[[ Source information open ]]

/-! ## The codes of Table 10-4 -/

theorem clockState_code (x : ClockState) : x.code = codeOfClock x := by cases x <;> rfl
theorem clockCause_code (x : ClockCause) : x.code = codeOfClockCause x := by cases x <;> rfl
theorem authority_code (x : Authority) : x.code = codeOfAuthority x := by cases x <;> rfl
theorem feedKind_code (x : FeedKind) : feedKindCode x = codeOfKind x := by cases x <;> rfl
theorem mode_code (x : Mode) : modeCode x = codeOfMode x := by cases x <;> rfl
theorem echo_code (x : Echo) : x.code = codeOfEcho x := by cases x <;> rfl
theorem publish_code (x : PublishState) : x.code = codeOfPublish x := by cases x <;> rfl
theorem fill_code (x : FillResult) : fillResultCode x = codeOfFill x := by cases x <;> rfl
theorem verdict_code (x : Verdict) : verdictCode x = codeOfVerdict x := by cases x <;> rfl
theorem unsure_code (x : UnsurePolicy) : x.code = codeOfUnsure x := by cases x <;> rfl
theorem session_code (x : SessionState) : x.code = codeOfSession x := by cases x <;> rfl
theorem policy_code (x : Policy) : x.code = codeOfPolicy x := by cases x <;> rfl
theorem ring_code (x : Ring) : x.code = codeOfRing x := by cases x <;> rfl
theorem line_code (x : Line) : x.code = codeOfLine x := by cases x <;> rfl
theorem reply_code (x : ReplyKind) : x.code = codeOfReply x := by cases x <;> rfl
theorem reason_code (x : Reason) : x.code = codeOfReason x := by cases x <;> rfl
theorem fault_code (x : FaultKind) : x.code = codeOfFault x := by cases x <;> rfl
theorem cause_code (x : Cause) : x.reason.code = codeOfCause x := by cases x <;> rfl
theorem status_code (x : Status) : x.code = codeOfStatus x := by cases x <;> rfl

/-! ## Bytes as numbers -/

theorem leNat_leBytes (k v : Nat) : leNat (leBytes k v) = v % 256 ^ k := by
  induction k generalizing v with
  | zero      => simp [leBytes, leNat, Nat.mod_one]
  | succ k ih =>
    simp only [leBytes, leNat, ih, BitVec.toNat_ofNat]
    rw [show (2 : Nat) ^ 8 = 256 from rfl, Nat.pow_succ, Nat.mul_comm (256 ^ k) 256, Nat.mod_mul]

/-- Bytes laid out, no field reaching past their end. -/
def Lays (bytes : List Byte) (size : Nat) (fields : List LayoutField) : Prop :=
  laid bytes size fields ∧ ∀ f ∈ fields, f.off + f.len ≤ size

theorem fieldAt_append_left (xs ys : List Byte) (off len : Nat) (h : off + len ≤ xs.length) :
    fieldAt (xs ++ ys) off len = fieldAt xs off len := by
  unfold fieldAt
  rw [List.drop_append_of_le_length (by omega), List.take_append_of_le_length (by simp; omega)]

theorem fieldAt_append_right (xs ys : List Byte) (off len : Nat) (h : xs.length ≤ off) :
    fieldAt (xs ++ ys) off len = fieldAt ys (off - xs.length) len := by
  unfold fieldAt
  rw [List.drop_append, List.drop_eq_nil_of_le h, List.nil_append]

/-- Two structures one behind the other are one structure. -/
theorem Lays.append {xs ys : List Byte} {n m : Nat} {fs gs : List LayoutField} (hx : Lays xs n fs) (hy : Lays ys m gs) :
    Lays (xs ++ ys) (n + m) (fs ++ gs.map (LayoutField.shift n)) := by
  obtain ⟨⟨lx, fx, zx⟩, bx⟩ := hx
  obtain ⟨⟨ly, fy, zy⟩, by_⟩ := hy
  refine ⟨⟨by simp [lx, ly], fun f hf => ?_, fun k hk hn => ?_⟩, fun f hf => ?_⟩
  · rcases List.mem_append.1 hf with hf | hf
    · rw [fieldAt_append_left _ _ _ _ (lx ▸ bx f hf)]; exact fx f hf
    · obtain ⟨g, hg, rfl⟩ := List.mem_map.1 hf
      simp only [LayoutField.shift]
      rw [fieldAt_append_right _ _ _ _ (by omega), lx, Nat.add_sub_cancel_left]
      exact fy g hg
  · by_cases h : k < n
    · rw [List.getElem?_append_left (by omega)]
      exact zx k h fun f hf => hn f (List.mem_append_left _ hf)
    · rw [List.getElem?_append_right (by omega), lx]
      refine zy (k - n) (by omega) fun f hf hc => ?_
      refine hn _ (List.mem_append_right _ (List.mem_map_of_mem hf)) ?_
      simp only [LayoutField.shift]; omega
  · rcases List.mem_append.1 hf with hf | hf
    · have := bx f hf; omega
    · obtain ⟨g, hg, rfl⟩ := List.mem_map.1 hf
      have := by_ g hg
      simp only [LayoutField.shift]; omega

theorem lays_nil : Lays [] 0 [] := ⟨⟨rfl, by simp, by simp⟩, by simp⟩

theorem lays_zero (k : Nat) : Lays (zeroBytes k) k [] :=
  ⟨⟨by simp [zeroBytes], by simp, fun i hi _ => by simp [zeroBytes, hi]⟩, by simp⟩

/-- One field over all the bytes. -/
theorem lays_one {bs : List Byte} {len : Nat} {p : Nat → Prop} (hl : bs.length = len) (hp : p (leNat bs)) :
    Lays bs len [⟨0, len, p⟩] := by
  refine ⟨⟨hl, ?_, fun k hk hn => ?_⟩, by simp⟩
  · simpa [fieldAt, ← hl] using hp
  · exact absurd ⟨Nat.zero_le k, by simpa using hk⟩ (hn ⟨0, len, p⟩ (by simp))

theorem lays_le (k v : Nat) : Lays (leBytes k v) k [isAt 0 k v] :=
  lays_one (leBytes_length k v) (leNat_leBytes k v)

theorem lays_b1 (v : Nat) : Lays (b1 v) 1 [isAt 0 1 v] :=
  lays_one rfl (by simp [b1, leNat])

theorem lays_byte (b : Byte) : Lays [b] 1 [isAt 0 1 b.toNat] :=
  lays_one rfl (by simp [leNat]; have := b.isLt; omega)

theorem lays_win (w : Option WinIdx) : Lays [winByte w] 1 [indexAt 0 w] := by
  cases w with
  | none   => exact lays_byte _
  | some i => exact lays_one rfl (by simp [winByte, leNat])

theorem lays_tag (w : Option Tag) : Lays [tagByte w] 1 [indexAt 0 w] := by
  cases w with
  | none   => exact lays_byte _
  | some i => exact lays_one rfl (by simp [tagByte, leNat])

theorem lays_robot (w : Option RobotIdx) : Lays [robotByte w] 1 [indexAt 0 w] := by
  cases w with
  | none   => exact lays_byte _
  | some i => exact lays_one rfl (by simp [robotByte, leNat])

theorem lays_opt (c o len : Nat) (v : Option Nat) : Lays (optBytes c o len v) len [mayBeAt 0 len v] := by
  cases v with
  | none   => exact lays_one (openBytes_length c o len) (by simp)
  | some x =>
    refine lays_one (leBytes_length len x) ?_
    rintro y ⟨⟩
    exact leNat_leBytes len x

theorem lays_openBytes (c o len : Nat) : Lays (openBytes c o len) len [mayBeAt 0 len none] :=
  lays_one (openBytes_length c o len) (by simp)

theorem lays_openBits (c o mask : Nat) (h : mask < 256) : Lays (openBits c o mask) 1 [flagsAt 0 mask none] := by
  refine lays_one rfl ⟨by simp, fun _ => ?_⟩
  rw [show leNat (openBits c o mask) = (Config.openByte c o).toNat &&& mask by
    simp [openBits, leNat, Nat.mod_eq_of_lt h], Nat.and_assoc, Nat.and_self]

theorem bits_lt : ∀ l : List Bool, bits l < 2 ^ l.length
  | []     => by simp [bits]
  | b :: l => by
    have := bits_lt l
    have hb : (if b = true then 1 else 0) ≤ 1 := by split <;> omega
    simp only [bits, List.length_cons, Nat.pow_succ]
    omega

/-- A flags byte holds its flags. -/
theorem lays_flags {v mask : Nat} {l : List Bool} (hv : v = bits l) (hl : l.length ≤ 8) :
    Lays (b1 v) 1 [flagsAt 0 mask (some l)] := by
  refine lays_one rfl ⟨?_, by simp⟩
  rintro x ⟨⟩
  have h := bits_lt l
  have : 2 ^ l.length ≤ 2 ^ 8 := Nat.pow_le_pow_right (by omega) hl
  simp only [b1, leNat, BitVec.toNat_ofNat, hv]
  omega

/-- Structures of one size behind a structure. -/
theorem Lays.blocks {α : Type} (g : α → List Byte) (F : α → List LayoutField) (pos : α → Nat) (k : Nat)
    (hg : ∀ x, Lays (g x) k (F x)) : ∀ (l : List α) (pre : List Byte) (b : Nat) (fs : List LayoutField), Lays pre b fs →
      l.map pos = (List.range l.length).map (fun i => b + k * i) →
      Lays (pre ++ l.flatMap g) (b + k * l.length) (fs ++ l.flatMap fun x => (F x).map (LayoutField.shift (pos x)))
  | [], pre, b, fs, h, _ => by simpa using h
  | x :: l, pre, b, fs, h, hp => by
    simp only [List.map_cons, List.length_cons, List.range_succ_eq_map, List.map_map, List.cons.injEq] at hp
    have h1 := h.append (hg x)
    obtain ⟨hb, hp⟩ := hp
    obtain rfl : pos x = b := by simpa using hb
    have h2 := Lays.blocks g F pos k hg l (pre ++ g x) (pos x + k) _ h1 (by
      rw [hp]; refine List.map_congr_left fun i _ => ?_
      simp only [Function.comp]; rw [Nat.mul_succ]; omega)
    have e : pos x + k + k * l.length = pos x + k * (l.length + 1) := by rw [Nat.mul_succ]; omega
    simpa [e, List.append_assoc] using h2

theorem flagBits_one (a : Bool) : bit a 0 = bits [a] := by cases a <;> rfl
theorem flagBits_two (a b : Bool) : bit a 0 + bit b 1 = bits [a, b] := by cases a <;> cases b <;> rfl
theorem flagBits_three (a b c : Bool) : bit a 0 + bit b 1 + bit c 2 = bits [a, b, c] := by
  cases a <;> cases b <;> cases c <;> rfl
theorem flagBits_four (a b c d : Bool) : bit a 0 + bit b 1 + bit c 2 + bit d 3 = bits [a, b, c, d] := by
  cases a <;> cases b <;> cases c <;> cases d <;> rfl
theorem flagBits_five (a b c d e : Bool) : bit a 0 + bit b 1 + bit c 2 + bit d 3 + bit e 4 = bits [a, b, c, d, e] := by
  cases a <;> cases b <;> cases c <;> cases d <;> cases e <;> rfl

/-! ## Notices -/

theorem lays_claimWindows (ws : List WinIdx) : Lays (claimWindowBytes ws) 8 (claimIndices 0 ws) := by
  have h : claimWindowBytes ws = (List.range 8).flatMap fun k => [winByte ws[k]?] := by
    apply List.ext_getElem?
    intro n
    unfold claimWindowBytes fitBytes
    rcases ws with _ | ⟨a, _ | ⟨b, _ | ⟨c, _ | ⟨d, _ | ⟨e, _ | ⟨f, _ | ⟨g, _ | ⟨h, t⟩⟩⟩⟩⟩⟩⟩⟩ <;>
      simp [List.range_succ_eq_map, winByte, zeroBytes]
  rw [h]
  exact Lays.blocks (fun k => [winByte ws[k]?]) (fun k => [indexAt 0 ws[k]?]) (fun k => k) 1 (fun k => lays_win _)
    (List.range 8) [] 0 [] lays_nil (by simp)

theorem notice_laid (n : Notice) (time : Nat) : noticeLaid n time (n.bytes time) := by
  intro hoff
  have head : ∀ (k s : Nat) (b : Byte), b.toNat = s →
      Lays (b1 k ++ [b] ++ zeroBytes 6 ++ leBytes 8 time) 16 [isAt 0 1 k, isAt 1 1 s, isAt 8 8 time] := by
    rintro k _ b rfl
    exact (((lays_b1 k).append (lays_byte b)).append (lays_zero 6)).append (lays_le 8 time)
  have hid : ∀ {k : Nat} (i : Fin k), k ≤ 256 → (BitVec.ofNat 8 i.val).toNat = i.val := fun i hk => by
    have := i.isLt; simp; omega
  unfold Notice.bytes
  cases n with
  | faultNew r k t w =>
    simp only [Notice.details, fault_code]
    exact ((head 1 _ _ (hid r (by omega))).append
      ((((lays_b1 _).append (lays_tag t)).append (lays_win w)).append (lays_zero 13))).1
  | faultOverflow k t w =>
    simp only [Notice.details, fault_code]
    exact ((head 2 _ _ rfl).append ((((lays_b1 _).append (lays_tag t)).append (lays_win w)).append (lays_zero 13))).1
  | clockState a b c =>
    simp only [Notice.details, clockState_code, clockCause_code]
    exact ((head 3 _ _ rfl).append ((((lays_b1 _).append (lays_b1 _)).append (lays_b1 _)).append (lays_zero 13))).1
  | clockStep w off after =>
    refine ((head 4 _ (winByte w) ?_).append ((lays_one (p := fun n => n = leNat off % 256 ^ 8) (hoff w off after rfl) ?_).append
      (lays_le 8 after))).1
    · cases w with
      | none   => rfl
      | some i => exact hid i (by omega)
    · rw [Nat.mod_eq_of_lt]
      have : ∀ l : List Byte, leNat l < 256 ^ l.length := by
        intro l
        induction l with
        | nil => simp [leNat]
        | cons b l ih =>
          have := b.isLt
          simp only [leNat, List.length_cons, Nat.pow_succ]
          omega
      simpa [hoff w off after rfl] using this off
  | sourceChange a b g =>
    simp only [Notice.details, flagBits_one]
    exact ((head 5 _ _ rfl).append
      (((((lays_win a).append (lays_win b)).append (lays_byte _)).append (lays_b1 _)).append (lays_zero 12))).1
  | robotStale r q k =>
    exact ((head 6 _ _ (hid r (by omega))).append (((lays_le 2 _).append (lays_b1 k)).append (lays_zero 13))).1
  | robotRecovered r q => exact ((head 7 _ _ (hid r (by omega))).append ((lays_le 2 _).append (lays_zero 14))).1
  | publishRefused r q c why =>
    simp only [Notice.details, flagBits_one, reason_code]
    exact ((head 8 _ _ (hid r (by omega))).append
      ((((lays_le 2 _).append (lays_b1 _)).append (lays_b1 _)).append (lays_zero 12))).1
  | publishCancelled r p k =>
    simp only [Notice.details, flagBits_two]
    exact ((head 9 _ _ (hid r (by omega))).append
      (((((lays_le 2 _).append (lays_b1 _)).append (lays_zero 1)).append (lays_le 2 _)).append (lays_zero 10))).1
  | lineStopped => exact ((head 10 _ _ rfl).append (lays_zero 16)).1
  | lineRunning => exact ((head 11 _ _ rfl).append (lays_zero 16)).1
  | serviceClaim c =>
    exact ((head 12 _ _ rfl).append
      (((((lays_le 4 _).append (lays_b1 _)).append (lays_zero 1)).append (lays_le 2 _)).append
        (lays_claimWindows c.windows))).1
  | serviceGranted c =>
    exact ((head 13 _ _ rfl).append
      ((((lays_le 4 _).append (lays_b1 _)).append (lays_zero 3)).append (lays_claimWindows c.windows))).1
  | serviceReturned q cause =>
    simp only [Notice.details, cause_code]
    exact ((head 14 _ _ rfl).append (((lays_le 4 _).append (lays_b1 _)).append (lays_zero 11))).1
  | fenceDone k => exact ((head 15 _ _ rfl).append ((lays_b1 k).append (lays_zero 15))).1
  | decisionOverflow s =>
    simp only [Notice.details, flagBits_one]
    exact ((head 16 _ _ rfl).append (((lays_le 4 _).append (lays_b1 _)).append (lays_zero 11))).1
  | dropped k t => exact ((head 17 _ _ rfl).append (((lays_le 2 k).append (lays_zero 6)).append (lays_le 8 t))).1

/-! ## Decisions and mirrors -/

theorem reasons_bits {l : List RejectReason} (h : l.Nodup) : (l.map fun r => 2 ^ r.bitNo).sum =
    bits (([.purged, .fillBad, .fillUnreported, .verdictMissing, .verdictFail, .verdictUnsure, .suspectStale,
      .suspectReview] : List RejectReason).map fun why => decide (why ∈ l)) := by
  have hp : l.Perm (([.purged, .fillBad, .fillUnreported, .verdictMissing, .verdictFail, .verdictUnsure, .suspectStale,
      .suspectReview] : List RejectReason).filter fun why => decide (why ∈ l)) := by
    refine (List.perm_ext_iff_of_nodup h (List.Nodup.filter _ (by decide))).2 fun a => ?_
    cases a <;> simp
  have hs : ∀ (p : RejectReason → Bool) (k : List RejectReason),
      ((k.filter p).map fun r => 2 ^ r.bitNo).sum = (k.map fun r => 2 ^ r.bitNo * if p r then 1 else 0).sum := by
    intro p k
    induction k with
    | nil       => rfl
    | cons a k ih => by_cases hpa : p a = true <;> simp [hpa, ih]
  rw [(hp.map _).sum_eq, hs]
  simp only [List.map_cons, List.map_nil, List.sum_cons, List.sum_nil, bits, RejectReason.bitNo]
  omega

[[ Source information closed ]]

## Work instructions
Without changing anything, quote the lines from the top of the data to the line that contains "theorem ring_code (x", including that line.

## Answer to the problem
/-! ## The codes of Table 10-4 -/

theorem clockState_code (x : ClockState) : x.code = codeOfClock x := by cases x <;> rfl
theorem clockCause_code (x : ClockCause) : x.code = codeOfClockCause x := by cases x <;> rfl
theorem authority_code (x : Authority) : x.code = codeOfAuthority x := by cases x <;> rfl
theorem feedKind_code (x : FeedKind) : feedKindCode x = codeOfKind x := by cases x <;> rfl
theorem mode_code (x : Mode) : modeCode x = codeOfMode x := by cases x <;> rfl
theorem echo_code (x : Echo) : x.code = codeOfEcho x := by cases x <;> rfl
theorem publish_code (x : PublishState) : x.code = codeOfPublish x := by cases x <;> rfl
theorem fill_code (x : FillResult) : fillResultCode x = codeOfFill x := by cases x <;> rfl
theorem verdict_code (x : Verdict) : verdictCode x = codeOfVerdict x := by cases x <;> rfl
theorem unsure_code (x : UnsurePolicy) : x.code = codeOfUnsure x := by cases x <;> rfl
theorem session_code (x : SessionState) : x.code = codeOfSession x := by cases x <;> rfl
theorem policy_code (x : Policy) : x.code = codeOfPolicy x := by cases x <;> rfl
theorem ring_code (x : Ring) : x.code = codeOfRing x := by cases x <;> rfl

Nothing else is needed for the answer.